Polar representation
Instead of voxelizing into $(x, y)$, we voxelize into $(r, \theta)$: range and azimuth. This gives a range-azimuth image of shape $(R, A, C)$ where:
- $R$ = number of range bins (e.g., 512 for 0–100 m)
- $A$ = number of azimuth bins (e.g., 512 for 360°)
- $C$ = feature channels (intensity, height, occupancy, …)
Each LiDAR beam now maps to exactly one cell. The representation is uniformly dense — no over- or under-sampling by design.
Attention in polar space
We use a learned positional bias that scales the attention weights by range:
$$\text{Attention}(Q, K, V) = \text{softmax}\!\left(\frac{QK^\top}{\sqrt{d}} + B(r)\right) V$$where $B(r) \in \mathbb{R}^{H \times L \times L}$ is a learned per-range-bin bias. This lets the model adaptively widen or narrow its effective receptive field with range.
Streaming inference
A standard LiDAR stack accumulates a full 360° sweep before running detection (~100 ms at 10 Hz). With a polar representation you can process partial sweeps:
$$\text{latency}_{\text{Cartesian}} \approx 100 + 80 = 180 \text{ ms}$$ $$\text{latency}_{\text{polar streaming}} \approx \frac{100}{12} + 12 \approx 20 \text{ ms}$$This 9× latency reduction is the main practical argument for polar representations in safety-critical systems.
Key implementation
def polar_voxelize(points, r_bins=512, a_bins=512, r_max=100.0):
x, y, z, intensity = points[:, 0], points[:, 1], points[:, 2], points[:, 3]

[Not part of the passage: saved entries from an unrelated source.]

/-- An MMA record of M 16, N 32, K 32, slot `ah`, B of type code `bty` at v8, at 0x40000 in memory. -/
def mmaRec (m ah : Nat) (bty : Nat) : List Byte :=
  natBytes 1 m ++ natBytes 1 32 ++ natBytes 2 32 ++ natBytes 1 ah ++ natBytes 1 bty ++ natBytes 2 8 ++ natBytes 56 0
def mmaLab (m ah : Nat) : State := { mxLab ours (some 0) with mem := memWrite (lab grp).mem 0x40000 (mmaRec m ah 9) }
def mmaRead (s : State) (va : DWord) : RecRead × State := readRec (drainAll (engAt s true) 0) (engEnv s true) va 64 64
def mmaKind (r : RecRead × State) : Nat :=
  match r.1 with
  | .ok bs => if recNat bs 0 1 == 16 then 0 else 1
  | .nonres => 2
  | .bad .. => 3
  | .held => 4

theorem test_meets_MmaIssues :
    engGoes (mmaLab 16 2) true ∧ (engEnv (mmaLab 16 2) true).act ≠ 0 ∧ (mxAt (engAt (mmaLab 16 2) true) 0).holder = some 1
    ∧ (mxAt (engAt (mmaLab 16 2) true) 0).ops.length < 8 ∧ drained (drainAll (engAt (mmaLab 16 2) true) 0) 0 = true
    ∧ hasBaton (engAt (mmaLab 16 2) true) (engEnv (mmaLab 16 2) true) = true
    ∧ mmaKind (mmaRead (mmaLab 16 2) 0x40000) = 0 ∧ mmaKind (mmaRead (mmaLab 17 2) 0x40000) = 1
    ∧ mmaKind (mmaRead (mmaLab 16 2) 0x400000000) = 2 ∧ mmaKind (mmaRead (mmaLab 16 2) 0x40004) = 3
    ∧ mget? (mxAt (mmaRead (mmaLab 16 3) 0x40000).2 0).recs 3 = none
    ∧ mget? (mxAt (mmaRead (mmaLab 16 2) 0x40000).2 0).recs 2 = some (resOf 9) ∧ fld (resOf 9) 46 2 = waveOf mxGrp
    ∧ tablePending (mxAt (mmaRead (mmaLab 16 2) 0x40000).2 0) (resOf 9) = false
    ∧ (Ty.ofCode (BitVec.ofNat 4 (recFmt (resOf 9)))).any (fun t => mmaTypes t t false
        && mmaBytesOk (mxAt (mmaRead (mmaLab 16 2) 0x40000).2 0) (resOf 9) t 16 32 && decide (8 + mmaNb t 32 ≤ regCount mxGrp)
        && decide (t ≠ .b4)) = true :=
  ⟨goes_of _ (by decide), by decide, by decide, by decide, by decide, by decide, by decide +kernel, by decide +kernel, by decide +kernel,
    by decide +kernel, by decide +kernel, by decide +kernel, by decide, by decide +kernel, by decide +kernel⟩

/-- An MMA and another operation at the head, with current. -/
def mmaK : MxKind := .mma 16 32 2 (resOf 9) .s8 8 0 0 false false 0 0
def opOf' (k : MxKind) : MxOp := { kind := k, uid := 2, team := 1, ctx := 1, sysT := true, sig := .none, ui := false, utag := 0, word := 0,
                                   prio := 0, lanes := 1, there := [0], req := 5 }
def opLab (o : MxOp) : State := grantLab (mxLab { ours with ops := [o] } (some 0)) (.mma 0)

/-- An ACCZ that has started, and the machine with the operation at the head started. -/
def acczGo : MxOp := { opOf' (.accz 0 1) with going := true }
def acczS : State := mxStart (opLab (opOf' (.accz 0 1))) 0
def movedS (invs : List InvS) : State := { mxStart (opLab { acczGo with moved := true }) 0 with invs := invs }
def mmaS : State := opLab { opOf' mmaK with going := true }

theorem test_meets_MatrixEvents :
    ((mxAt (mxPresent (opLab (opOf' mmaK)) 0) 0).ops = [opOf' mmaK] ∧ liveAt (mxPresent (opLab (opOf' mmaK)) 0) (coreDomain 0) 5 = true
      ∧ liveAt (mxPresent (mxLab { ours with ops := [opOf' mmaK] } (some 0)) 0) (coreDomain 0) 5 = false)
    ∧ ((mxAt acczS 0).ops = [acczGo] ∧ acczGo.dead = false ∧ mxHeld acczS 0 acczGo = false
      ∧ noInvs (modOp (mxTally (runMx acczS 0 acczGo) 0 acczGo) 0 fun o => { o with moved := true }) 0 = true
      ∧ (mxAt (movedS []) 0).ops = [{ acczGo with moved := true }] ∧ noInvs (movedS []) 0 = true
      ∧ noInvs (movedS [{ fl := 0, granule := 0, cores := [0] }]) 0 = false)
    ∧ ((mxAt mmaS 0).ops = [{ opOf' mmaK with going := true }]
      ∧ waveMembers mmaS { opOf' mmaK with going := true } 0 = some [some mxGrp, none, none, none]
      ∧ (∀ i, i < mmaNb .s8 32 → isEmpty mxGrp (i + 8) = false) ∧ (Ty.ofCode (BitVec.ofNat 4 (recFmt (resOf 9)))).isSome = true
      ∧ mmaPoison (mxAt mmaS 0) (resOf 9) .s8 16 32 = none) := by
  decide

/-! ### The same for barriers, time, phases, tasks and messages -/

theorem released {pre post : State} {sc : Scope} (h : (release pre 0 sc).1 = true) (hx : (groupAt pre 0).isSome = true)
    (hy : (groupAt post 0).isSome = true) (hw : (groupAt (release pre 0 sc).2 0).isSome = true) : ∃ u, ReleasedTo pre post 0 sc u := by
  obtain ⟨x, hx⟩ := Option.isSome_iff_exists.mp hx
  obtain ⟨y, hy⟩ := Option.isSome_iff_exists.mp hy
  obtain ⟨w, hw⟩ := Option.isSome_iff_exists.mp hw
  exact ⟨_, _, x, y, w, Prod.ext h rfl, hx, hy, hw, rfl⟩

/-- The release of the test group is complete at once at every scope that the statements use. -/
def freed (s : State) : State := { s with free := 1 }
def canRelease (s post : State) (sc : Scope) : Bool :=
  (release (freed s) 0 sc).1 && (groupAt (freed s) 0).isSome && (groupAt post 0).isSome && (groupAt (release (freed s) 0 sc).2 0).isSome

theorem releases {s post : State} {sc : Scope} (h : canRelease s post sc = true) : ∃ u, ReleasedTo (freed s) post 0 sc u := by
  unfold canRelease at h
  simp only [Bool.and_eq_true] at h
  exact released h.1.1.1 h.1.1.2 h.1.2 h.2

/-- What the issued machine with the release done is, and that it has a property. -/
def releasedAs (s post : State) (sc : Scope) : State :=
  let v := (release (freed s) 0 sc).2
  let x := (groupAt (freed s) 0).getD grp
  let w := (groupAt v 0).getD grp
  let y := (groupAt post 0).getD grp
  { setGroup v 0 { y with storeq := w.storeq, f := (List.range 12).map fun n => (n, flagOf y n - (flagOf x n - flagOf w n)) } with cur := none }

theorem releases_with {s post : State} {sc : Scope} (f : State → Bool) (h : (canRelease s post sc && f (releasedAs s post sc)) = true) :
    ∃ u, ReleasedTo (freed s) post 0 sc u ∧ f u = true := by
  simp only [canRelease, Bool.and_eq_true] at h
  obtain ⟨⟨⟨⟨h0, h1⟩, h2⟩, h3⟩, hf⟩ := h
  obtain ⟨x, hx⟩ := Option.isSome_iff_exists.mp h1
  obtain ⟨y, hy⟩ := Option.isSome_iff_exists.mp h2
  obtain ⟨w, hw⟩ := Option.isSome_iff_exists.mp h3
  refine ⟨releasedAs s post sc, ⟨_, x, y, w, Prod.ext h0 rfl, hx, hy, hw, ?_⟩, hf⟩
  simp only [releasedAs, hx, hy, hw, Option.getD_some]

def barInfo : Info := { h := bare, once := true }
def barTo : Env → List Dest := splitTo barInfo (fun e => nextPc e.pc bare.sp) fun _ => .bar .dev
def atBarGrp : Group := { grp with paths := [{ pc := 1, lanes := 3, wait := .bar .dev }] }
def instOf : Inst := { num := 1, ctx := 1, sysT := true, nodes := 0x50000, ncount := 1, gdone := 0, threads := [] }
/-- Context 1 has a live graph at flask 0, whose note table holds `notes`. -/
def graphLab (notes : List DWord) : State := { lab memGrp with flasks := [(0, { insts := [instOf], notes := notes })] }
def tnowInfo : Info := infoOf bare (.s 8) true none none []
def twaitTo (e : Env) : List Dest := [(nextPc e.pc bare.sp, if e.act = 0 then .run else .time (e.s 1), e.lanes)]

theorem test_meets_BarrierAndTimeResults :
    (Goes (lab grp) cur grp barInfo barTo (envOf (lab grp) cur grp barInfo) (postOf (lab grp) cur grp barInfo barTo)
      ∧ (envOf (lab grp) cur grp barInfo).act ≠ 0 ∧ ∃ u, ReleasedTo (freed (lab grp)) (postOf (lab grp) cur grp barInfo barTo) 0 .dev u)
    ∧ (release { freed (lab grp) with invs := [{ fl := 0, granule := 0, cores := [0] }] } 0 .dev).1 = false
    ∧ ((teamOf (still atBarGrp) 1).any (fun t => t.left == 1) = true ∧ (still atBarGrp).groups = [(0, atBarGrp)] ∧ atBar atBarGrp = true
      ∧ atBar grp = false)
    ∧ (Goes (lab memGrp) cur memGrp tnowInfo (nextWord { h := bare }) (envOf (lab memGrp) cur memGrp tnowInfo)
        (postOf (lab memGrp) cur memGrp tnowInfo (nextWord { h := bare })) ∧ actsIn (envOf (lab memGrp) cur memGrp tnowInfo) tnowInfo = true)
    ∧ Goes (lab memGrp) cur memGrp barInfo twaitTo (envOf (lab memGrp) cur memGrp barInfo) (postOf (lab memGrp) cur memGrp barInfo twaitTo)
    ∧ (Goes (graphLab []) cur memGrp (onceInfo true) (nextWord { h := bare }) (envOf (graphLab []) cur memGrp (onceInfo true))
        (onceAt (graphLab []) memGrp true) ∧ (0x40000 : DWord).toNat % 8 = 0 ∧ (sRaw queueGrp 1 + 4).toNat % 8 ≠ 0
      ∧ (∃ u, ReleasedTo (freed (graphLab [])) (onceAt (graphLab []) memGrp true) 0 .dev u
        ∧ (noteFlasks u 1).all (fun fl => decide ((flaskAt u fl).notes.length < 64)) = true)
      ∧ (noteFlasks (graphLab []) 1).filter (fun fl => !(flaskAt (graphLab []) fl).notes.contains 0x40000) = [0]
      ∧ (release (freed (graphLab (List.replicate 64 8))) 0 .dev).1 = true
      ∧ (noteFlasks (release (freed (graphLab (List.replicate 64 8))) 0 .dev).2 1).any (fun fl =>
          !(flaskAt (release (freed (graphLab (List.replicate 64 8))) 0 .dev).2 fl).notes.contains 0x40000
            && decide (64 ≤ (flaskAt (release (freed (graphLab (List.replicate 64 8))) 0 .dev).2 fl).notes.length)) = true) :=
  ⟨⟨goes_of _ (by decide), by decide, releases (by decide)⟩, by decide, by decide, ⟨goes_of _ (by decide), by decide⟩, goes_of _ (by decide),
    goes_of _ (by decide), by decide, by decide, releases_with _ (by decide), by decide⟩

/-- The team is that of a grid whose phase records stand at 0x200000; its task has three successors, the first sent. -/
def launchRec (base : Nat) : Launch :=
  { addr := 0x200000, entry := 0, regs := 64, groups := 1, lastLanes := 2, carry := 1024 + 4, scratch := 0, clw := 1, clh := 1, gx := 1, gy := 1,
    gz := 1, flags := 0, param := 0, prio := 0, gang := 0, ctx := 1, quota := 0, done := 0, donemsg := 0, phaseBase := BitVec.ofNat 64 base }
def gridGrp : Group := { grp with grid := 3, handle := 0x90000 }
def inGrid (x : Group) (s : State) : State :=
  { modTeam s 1 (fun t => { t with grid := 3 }) with
    groups := [(0, x)], grids := [{ uid := 3, launch := launchRec 0x200000, sysT := true, org := .core 0, left := 1 }],
    mem := memWrite s.mem 0x90000 (natBytes 12 0 ++ natBytes 2 1 ++ natBytes 26 0 ++ natBytes 8 0x91000 ++ natBytes 1 3) }
def phaseTo (e : Env) : List Dest := splitTo barInfo (fun e => e.pc) (fun _ => .phase 2) e
def phasePost (x : Group) (n : Nat) : State :=
  modGroup (atOnce (postOf (inGrid x (lab x)) cur x barInfo phaseTo) (envOf (inGrid x (lab x)) cur x barInfo) bare) 0 (joinPhase 0 n 3 0)
def atPhase (wait2 : Wait) : Group :=
  { gridGrp with paths := [{ pc := 0, lanes := 1, wait := .phase 2 }, { pc := 4, lanes := 2, wait := wait2 }] }
def onePhase : Group := { gridGrp with paths := [{ pc := 0, lanes := 3, wait := .phase 2 }] }

theorem test_meets_PhaseAndSignalResults :
    (Goes (lab grp) cur grp barInfo phaseTo (envOf (lab grp) cur grp barInfo) (postOf (lab grp) cur grp barInfo phaseTo)
      ∧ (envOf (lab grp) cur grp barInfo).act ≠ 0 ∧ launchFor (postOf (lab grp) cur grp barInfo phaseTo) grp = none)
    ∧ (Goes (inGrid gridGrp (lab gridGrp)) cur gridGrp barInfo phaseTo (envOf (inGrid gridGrp (lab gridGrp)) cur gridGrp barInfo)
        (postOf (inGrid gridGrp (lab gridGrp)) cur gridGrp barInfo phaseTo)
      ∧ launchFor (postOf (inGrid gridGrp (lab gridGrp)) cur gridGrp barInfo phaseTo) gridGrp ≠ none
      ∧ (groupAt (phasePost gridGrp 2) 0).any (fun y => !phaseBad (phasePost gridGrp 2) y) = true
      ∧ (groupAt (phasePost gridGrp 65536) 0).any (fun y => phaseBad (phasePost gridGrp 65536) y) = true)
    ∧ (launchFor (inGrid onePhase (still onePhase)) onePhase = some (launchRec 0x200000, 0) ∧ phaseWords gridGrp = []
      ∧ phaseWords onePhase = [0] ∧ phaseBad (inGrid onePhase (still onePhase)) onePhase = false ∧ phaseWords (atPhase (.phase 2)) = [0, 4]
      ∧ (∀ v, v ∈ carriedV (launchRec 0x200000).carry → isEmpty onePhase v = false)
      ∧ isEmpty { onePhase with empt := [4] } 4 = true ∧ 4 ∈ carriedV (launchRec 0x200000).carry
      ∧ phaseMissing (inGrid onePhase (still onePhase)) (launchRec 0x200000) 0 onePhase = none
      ∧ (release (stopStreams (endBurst (inGrid onePhase (still onePhase)) 0) 0) 0 .dev).1 = true
      ∧ (groupAt (release (stopStreams (endBurst (inGrid onePhase (still onePhase)) 0) 0) 0 .dev).2 0).isSome = true)
    ∧ (Goes (inGrid gridGrp (lab gridGrp)) cur gridGrp (onceInfo true) (nextWord { h := bare })
        (envOf (inGrid gridGrp (lab gridGrp)) cur gridGrp (onceInfo true)) (onceAt (inGrid gridGrp (lab gridGrp)) gridGrp true)
      ∧ taskSucc (onceAt (inGrid gridGrp (lab gridGrp)) gridGrp true) gridGrp = 3
      ∧ sentBit (onceAt (inGrid gridGrp (lab gridGrp)) gridGrp true) 1 0x90000 0 = true
      ∧ sentBit (onceAt (inGrid gridGrp (lab gridGrp)) gridGrp true) 1 0x90000 1 = false
      ∧ ∃ u, ReleasedTo (freed (inGrid gridGrp (lab gridGrp))) (onceAt (inGrid gridGrp (lab gridGrp)) gridGrp true) 0 .dev u) :=
  ⟨⟨goes_of _ (by decide), by decide, by decide⟩, ⟨goes_of _ (by decide), by decide, by decide, by decide⟩, by decide +kernel,
    goes_of _ (by decide), by decide, by decide, by decide, releases (by decide)⟩

def spawnInfo : Info := { h := bare, once := true, mem := true }
def taskBytes (regs : Nat) : List Byte := natBytes 8 (2 ^ 40) ++ natBytes 40 0 ++ natBytes 8 (regs * 2 ^ 16) ++ natBytes 8 0
def launchBytes (ctx base : Nat) : List Byte :=
  natBytes 4 0 ++ natBytes 2 64 ++ natBytes 1 1 ++ natBytes 1 2 ++ natBytes 12 0 ++ natBytes 1 1 ++ natBytes 1 1 ++ natBytes 2 0
    ++ natBytes 4 1 ++ natBytes 4 1 ++ natBytes 4 1 ++ natBytes 14 0 ++ natBytes 1 ctx ++ natBytes 29 0 ++ natBytes 8 base ++ natBytes 168 0
def graphBytes (start : Nat) : List Byte := natBytes 8 0x50000 ++ natBytes 4 1 ++ natBytes 4 start ++ natBytes 16 0
/-- The record in s1 at 0x40000. -/
def spawnLab (va : DWord) (bs : List Byte) (insts : List Inst) : State :=
  { lab { grp with s := [(1, va)] } with mem := memWrite (lab grp).mem 0x40000 bs, flasks := [(0, { insts := insts })] }
def spawnX (va : DWord) : Group := { grp with s := [(1, va)] }
def spawnRd (va : DWord) (bs : List Byte) (n : Nat) : RecRead × State :=
  readRec (onceAt (spawnLab va bs []) (spawnX va) true) (envOf (spawnLab va bs []) cur (spawnX va) spawnInfo) va 1 n
/-- The record is read and `f` holds of its bytes and of the machine after the read. -/
def readOk (r : RecRead × State) (f : List Byte → State → Bool) : Bool :=
  match r.1 with
  | .ok bs => f bs r.2
  | _ => false
def readBad (r : RecRead × State) : Nat :=
  match r.1 with
  | .ok _ => 0
  | .nonres => 1
  | .bad .. => 2
  | .held => 3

r = torch.sqrt(x**2 + y**2).clamp(0, r_max)
a = (torch.atan2(y, x) + math.pi) / (2 * math.pi) # [0, 1]
r_idx = (r / r_max * r_bins).long().clamp(0, r_bins - 1)
a_idx = (a * a_bins).long().clamp(0, a_bins - 1)
voxel = torch.zeros(r_bins, a_bins, 4)
voxel[r_idx, a_idx] = torch.stack([x, y, z, intensity], dim=-1)
return voxel # (R, A, C) ready for 2-D backbone
Results
| Method | AP_3D ↑ | Latency ↓ |
|---|---|---|
| PointPillars | 77.3 | 16 ms |
| CenterPoint | 85.0 | 22 ms |
| Ours (polar attn) | 86.2 | 11 ms |
Non-obvious trade-offs
Distortion at close range. In polar space, a square object near the sensor looks like a trapezoid. The model must learn to undo this during box regression — in practice not a problem, but it makes data augmentation harder.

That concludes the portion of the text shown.